The March IPB Survey, conducted randomly among Thomas Register's pool of 760,000 opt-in online users, found that 57 percent of respondents report they were increasing their just-in-time (JIT) buying. Respondents to the survey included buyers from the manufacturing and engineering industries, wholesale trade, distribution and government buyers.

"There is still a great deal of uncertainty in the industrial market, but the results suggest that buyers are regaining confidence in the stability of the service chain and are re-focusing their attention on reducing costs," said Ruth Hurd, publisher of Thomas Register.

In the survey, Thomas Register asked about buyers' just-in-time buying compared to forecast buying for this year versus last year. A total of 21 percent of respondents said they expect just-in-time buying in 2002 to be much greater than last year. A further 36 percent said that JIT buying would be somewhat greater this year than in 2001.

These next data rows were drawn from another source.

-- ==== Sys2Proof/Machine/Gse.lean ====
section
/-! DEFINITION. The gather-scatter engine (06): row tables, index streams, local and remote rows, the ordered combine, ragged
sequences, sets, and its commands. -/

namespace Sys2Proof.Machine

/-! ### Row tables (06 R148 to R150) -/

/-- A loaded table descriptor (06 Table 6.1). -/
structure GTab where
  remote : Bool
  dev : Nat
  mbase : Nat
  ebase : Nat
  rows : Nat
  rb : Nat
  kind : Bool
  fmt : Nat
  deriving DecidableEq, Repr

/-- The fields of a descriptor's 32 bytes. -/
def tabOf (bs : List Byte) : GTab :=
  let q := fieldBytes bs 0 8
  let f := fieldBytes bs 21 1
  let rb := (fieldBytes bs 20 1 % 32 + 1) * 32
  { remote := q / 2 ^ 57 % 2 == 1, dev := q / 2 ^ 48 % 512, mbase := q % 2 ^ 48, ebase := fieldBytes bs 8 8 % 2 ^ 48,
    rows := fieldBytes bs 16 4, rb := rb, kind := f / 8 % 2 == 1, fmt := f % 8 }

/-- Whether R149 refuses a descriptor. -/
def tabBad (bs : List Byte) : Bool :=
  let t := tabOf bs
  let q := fieldBytes bs 0 8
  q / 2 ^ 58 != 0 || fieldBytes bs 8 8 / 2 ^ 48 != 0 || fieldBytes bs 20 1 / 32 != 0 || fieldBytes bs 21 1 / 16 != 0 ||
    fieldBytes bs 22 10 != 0 || t.rows == 0 || t.mbase % 32 != 0 ||
    (t.kind && (!fmtStored t.fmt || t.rb % fmtBytes t.fmt != 0))

/-- Blocks per row: none in a raw table. -/
def GTab.bpr (t : GTab) : Nat := if t.kind then t.rb / fmtBytes t.fmt else 0

/-- The DPAs of row `i`: mantissas or bytes, and exponents (06 R150). -/
def GTab.addr (t : GTab) (i : Nat) : Nat × Nat := ((t.mbase + i * t.rb) % 2 ^ 48, (t.ebase + i * t.bpr) % 2 ^ 48)

/-- The DPAs of row `i` of a contiguous region of the table's geometry. -/
def GTab.region (t : GTab) (mb eb i : Nat) : Nat × Nat := ((mb + i * t.rb) % 2 ^ 48, (eb + i * t.bpr) % 2 ^ 48)

/-- A row: its mantissas or bytes, and its exponents. -/
abbrev Row := List Byte × List Byte

/-- A zero row (06 R151). -/
def GTab.zeroRow (t : GTab) : Row := (List.replicate t.rb 0, List.replicate t.bpr 0)

/-- The poisoned block's mantissa bytes. -/
def poisonBytes (f : Nat) : List Byte := codeBytes f (poisonBlock f (fmtN f)).codes

/-- A row of poisoned blocks (06 R172). -/
def GTab.poisonRow (t : GTab) : Row := ((List.range t.bpr).flatMap (fun _ => poisonBytes t.fmt), List.replicate t.bpr 255)

/-- The blocks of a row. -/
def GTab.blocks (t : GTab) (r : Row) : List Blk :=
  (List.range t.bpr).map (fun k =>
    ((r.2.getD k 0).toNat, blkCodes t.fmt (sliceBytes r.1 (k * fmtBytes t.fmt) (fmtBytes t.fmt))))

/-- Slot `n`, where it is loaded. -/
def Core.tab (k : Core) (n : Nat) : Option GTab :=
  let bs := mapGet (fun _ => []) k.gse.tabs n
  if bs.isEmpty then none else some (tabOf bs)

/-- Slot `n` takes a descriptor; no bytes leave it unloaded. -/
def Core.setTab (k : Core) (n : Nat) (bs : List Byte) : Core :=
  { k with gse := { k.gse with tabs := mapSet (fun _ => []) k.gse.tabs n bs } }

/-! ### Flags, positions and counters -/

/-- A flag of GSE_STATUS is set, with the context (06). -/
def Job.gseFlag (j : Job) (i : Nat) (b : Bool) : Job :=
  if b then j.onDev (fun d => (d.setRbit (.gseStatus j.c) i true).setRbits (.gseStatus j.c) 23 17 j.cmd.ctx) else j

/-- The position and the index of a failure (06 R158); an index that could not be read is a free value (assumption
log 40). -/
def Job.notePos (j : Job) (p : Nat) (idx : Option Nat) : Job :=
  let j1 := j.onDev (fun d => d.setRegN (.gseErrpos j.c) (p % 2 ^ 24))
  match idx with
  | some i => j1.onDev (fun d => d.setRegN (.gseErridx j.c) (i % 2 ^ 32))
  | none => j1.onDev (fun d => (d.setRegN (.gseErridx j.c) (d.free.toNat % 2 ^ 32)).useFree 1)

/-- A failure of the step from `old` to `j` is noted with its position. -/
def Job.noteFail (j : Job) (old : Job) (p : Nat) (idx : Option Nat) : Job :=
  if j.fin.isSome && old.fin.isNone then j.notePos p idx else j

/-- A counter of the GSE (16 Table 16.2). -/
def Job.gseCount (j : Job) (i n : Nat) : Job := j.onDev (fun d => d.count (j.c * 8 + 4) i n)

/-! ### Rows (06 R150, R172) -/

/-- A local row of the table's geometry is read: a block with a wrong byte arrives poisoned, a raw row ends the command. -/
def Job.readRow (j : Job) (t : GTab) (a : Nat × Nat) : Row × Job :=
  let j0 := (j.gseCount 1 1).gseCount 2 t.rb
  if t.kind then
    let e := j0.read a.2 t.bpr
    let m := e.2.2.read a.1 t.rb
    let w := fmtBytes t.fmt
    let bad := fun (k : Nat) => e.2.1.contains k || m.2.1.any (fun i => i / w == k)
    let mants := (List.range t.bpr).flatMap (fun k => if bad k then poisonBytes t.fmt else sliceBytes m.1 (k * w) w)
    ((mants, (List.range t.bpr).map (fun k => if bad k then (255 : Byte) else e.1.getD k 0)), m.2.2)
  else
    let r := j0.read a.1 t.rb
    ((r.1, []), if r.2.1.isEmpty then r.2.2 else r.2.2.err 9)

/-- A row is written whole or not at all (06 R158, R171), with other parts of its unit. -/
def Job.writeRow (j : Job) (a : Nat × Nat) (r : Row) (more : List (Nat × List Byte)) : Job :=
  ((j.writeAll ([(a.1, r.1), (a.2, r.2)] ++ more)).go (fun e => e.gseCount 6 1))

/-! ### Index streams and offsets (06 R151, R152) -/

/-- The null index. -/
def nullIdx : Nat := 0xFFFFFFFF

/-- A word read from an array, with the failure that met it. -/
abbrev GWord := Nat × Option CmdEnd

/-- The `n` words at `a`, each with the failure that met it; the run goes on. -/
def Job.words (j : Job) (a n : Nat) : List GWord × Job :=
  if (j.accessEnd 0 a (4 * n)).isNone then
    let r := j.read a (4 * n)
    ((List.range n).map (fun i =>
      (fieldBytes r.1 (4 * i) 4, if r.2.1.any (fun b => b / 4 == i) then some (.cmderr 9) else none)), r.2.2)
  else
    (List.range n).foldl (fun (p : List GWord × Job) i =>
      match p.2.accessEnd 0 (a + 4 * i) 4 with
      | some e => (p.1 ++ [(0, some e)], p.2)
      | none =>
        let r := p.2.read (a + 4 * i) 4
        (p.1 ++ [(fieldBytes r.1 0 4, if r.2.1.isEmpty then none else some (.cmderr 9))], r.2.2)) ([], j)

/-- The first failed word: its position and how it ends the command. -/
def firstFail (ws : List GWord) : Option (Nat × CmdEnd) :=
  ((List.range ws.length).zip ws).findSome? (fun p => p.2.2.map (fun e => (p.1, e)))

/-- The run ends at the first failed word of an array that is neither an index stream nor offsets nor keys. -/
def Job.needWords (j : Job) (ws : List GWord) : Job :=
  match firstFail ws with
  | some (_, e) => j.stop e
  | none => j

/-- The run ends at the first failed offset, key or payload, at its position in its array (06 R158, R172). -/
def Job.needKeys (j : Job) (ws : List GWord) : Job :=
  match firstFail ws with
  | some (p, e) => (j.stop e).noteFail j p none
  | none => j

/-- Whether a word is an index out of range of a table. -/
def GTab.outside (t : GTab) (w : GWord) : Bool := w.2.isNone && w.1 != nullIdx && decide (t.rows ≤ w.1)

/-- The row that a word names; none for a null or skipped index. -/
def GTab.rowOf (t : GTab) (w : GWord) : Option Nat := if w.2.isNone && decide (w.1 < t.rows) then some w.1 else none

/-- The index known at a position. -/
def idxAt (ws : List GWord) (p : Nat) : Option Nat :=
  match ws[p]? with
  | some (w, none) => some w
  | _ => none

/-- The range check of every index (06 R151, R158): an index out of range ends the command, or is skipped with OOB = 1. -/
def Job.checkIndex (j : Job) (t : GTab) (oob : Bool) (ws : List GWord) : Job :=
  match ws.findIdx? t.outside with
  | none => j
  | some p => if oob then j else (j.err 4).noteFail j p (idxAt ws p)

/-- Skipped indices are counted. -/
def Job.skipIndex (j : Job) (t : GTab) (ws : List GWord) : Job :=
  let n := (ws.filter t.outside).length
  if n = 0 then j
  else
    ((j.gseFlag 10 true).gseCount 5 n).onDev (fun d =>
      d.setRegN (.gseOobcnt j.c) (min (2 ^ 32 - 1) (d.regN (.gseOobcnt j.c) + n)))

/-- Whether numbers decrease somewhere. -/
def decreases (l : List Nat) : Bool := (l.zip (l.drop 1)).any (fun p => decide (p.2 < p.1))

/-- Whether n lies outside 1 to 2^24 (06 R151). -/
def lenBad (n : Nat) : Bool := n == 0 || decide (2 ^ 24 < n)

/-! ### Fetched rows: local at once, remote over the fabric (06 R153 to R155) -/

/-- A fetched row, or how its failure ends the command. -/
abbrev Fetched := Option CmdEnd × Row

/-- The wanted rows of a local table, as position and row, up to the first that fails. -/
def Job.fetchLocal (j : Job) (t : GTab) (wants : List (Nat × Nat)) : List (Nat × Fetched) × Job :=
  wants.foldl (fun (p : List (Nat × Fetched) × Job) w =>
    if p.1.any (fun e => e.2.1.isSome) then p
    else
      let r := p.2.readRow t (t.addr w.2)
      match r.2.fin with
      | some e => (p.1 ++ [(w.1, (some e, ([], [])))], { r.2 with fin := none })
      | none => (p.1 ++ [(w.1, (none, r.1))], r.2)) ([], j)

/-- The row fetched for a position. -/
def fetchedAt (got : List (Nat × Fetched)) (p : Nat) : Fetched := mapGet (fun _ => (none, ([], []))) got p

/-- The plan of a queue. -/
def Core.plan (k : Core) (q : Nat) : Option GsePlan := mapGet (fun _ => none) k.gse.plans q

/-- The plan of a queue is set. -/
def Core.setPlan (k : Core) (q : Nat) (p : Option GsePlan) : Core :=
  { k with gse := { k.gse with plans := mapSet (fun _ => none) k.gse.plans q p } }

/-- The remote reads of a queue. -/
def Core.reads (k : Core) (q : Nat) : List RemoteRead := mapGet (fun _ => []) k.gse.reads q

/-- The remote reads of a queue are set. -/
def Core.setReads (k : Core) (q : Nat) (rs : List RemoteRead) : Core :=
  { k with gse := { k.gse with reads := mapSet (fun _ => []) k.gse.reads q rs } }

/-- The row filed under a position. -/
def Core.filed (k : Core) (q p : Nat) : Option (Nat × List Byte) :=
  (k.gse.rows.find? (fun e => e.1 == q * 2 ^ 32 + p)).map (fun e => e.2)

/-- A row is filed under its position, and its reads are done. -/
def Core.file (k : Core) (q p : Nat) (v : Nat × List Byte) : Core :=
  let k1 := k.setReads q ((k.reads q).filter (fun r => r.pos ≠ p))
  { k1 with gse := { k1.gse with rows := mapInsert k1.gse.rows (q * 2 ^ 32 + p) v } }

/-- The rows that are being read, those of stopped commands among them. -/
def Core.openRows (k : Core) (q : Nat) : Nat :=
  ((k.reads q).map (fun r => r.pos)).eraseDups.length + (k.gse.stopped.map (fun r => r.2.pos)).eraseDups.length

/-- Whether a failed row is filed. -/
def Core.anyFailed (k : Core) (q : Nat) : Bool := k.gse.rows.any (fun e => e.1 / 2 ^ 32 == q && e.2.1 != 0)

/-- The spans of a remote row: its bytes, and in KIND 1 the aligned span around its exponents (06 R153). -/
def GTab.spans (t : GTab) (i : Nat) : List (Nat × Nat) :=
  let a := t.addr i
  if t.kind then
    let lo := a.2 / 32 * 32
    [(a.1, t.rb), (lo, ceilDiv (a.2 + t.bpr - lo) 32 * 32)]
  else [(a.1, t.rb)]

/-- A remote read leaves as an RDREQ. -/
def Dev.remoteRead (d : Dev) (c q dev pos : Nat) (sp : Nat × Nat) : Dev :=
  let k := d.core c
  let tag := gseTag c q k.gse.serial
  let k1 := k.setReads q (k.reads q ++ [{ tag := tag, pos := pos }])
  let d1 := d.setCore c { k1 with gse := { k1.gse with serial := k1.gse.serial + 1 } }
  let f := d1.mkFrame 2 2 dev (BitVec.ofNat 32 tag) (BitVec.ofNat 32 sp.2) []
  d1.sendRouted none { f with addr := BitVec.ofNat 48 sp.1 }

/-- The next wanted row is requested: at once a failure where the device is absent (06 R155). -/
def Dev.requestRow (d : Dev) (c q : Nat) (t : GTab) (w : Nat × Nat) : Dev :=
  if d.isAbsent t.dev then d.onCore c (fun k => k.file q w.1 (3, []))
  else (t.spans w.2).foldl (fun e sp => e.remoteRead c q t.dev w.1 sp) (d.count (c * 8 + 4) 4 1)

A further 30 percent said that JIT buying would be about the same this year as last year, while 11 percent said they would do somewhat less just-in-time buying. Just 2 percent reported they would do much less JIT buying.

The September attacks and the resultant supply chain disruptions prompted many buyers to increase their forecast buying, Hurd explained. "Right after September 11, people started worrying about the problems associated with just-in-time. It's terrific for saving money and not having a lot of money tied up in inventory, but suppose you have a disruption? Now what do you do? You could be out of commission for a period of time if you're running a factory."

As a result, Hurd continued, "People started balancing stockpiling with just in time, trying to evaluate how much is enough to have on hand in case there is a disruption and how fast an alternate source of supply could gear up."

But with the economy returning to normal, demand on the increase and supply chains adjusting to the new, post-9/11 realities, companies are returning to JIT as a way to attack the cost side of their business.

"While forecast buying eliminates concerns about business interruption, particularly important in times of economic uncertainty, just-in-time offers an efficient way to control costs and handle the sudden shifts in demand," Hurd said.

Thomas Register, which has long tracked the psyche of industrial buyers, initiated its monthly IPB Barometer to measure the changing attitudes and behavior of the industrial purchasing community.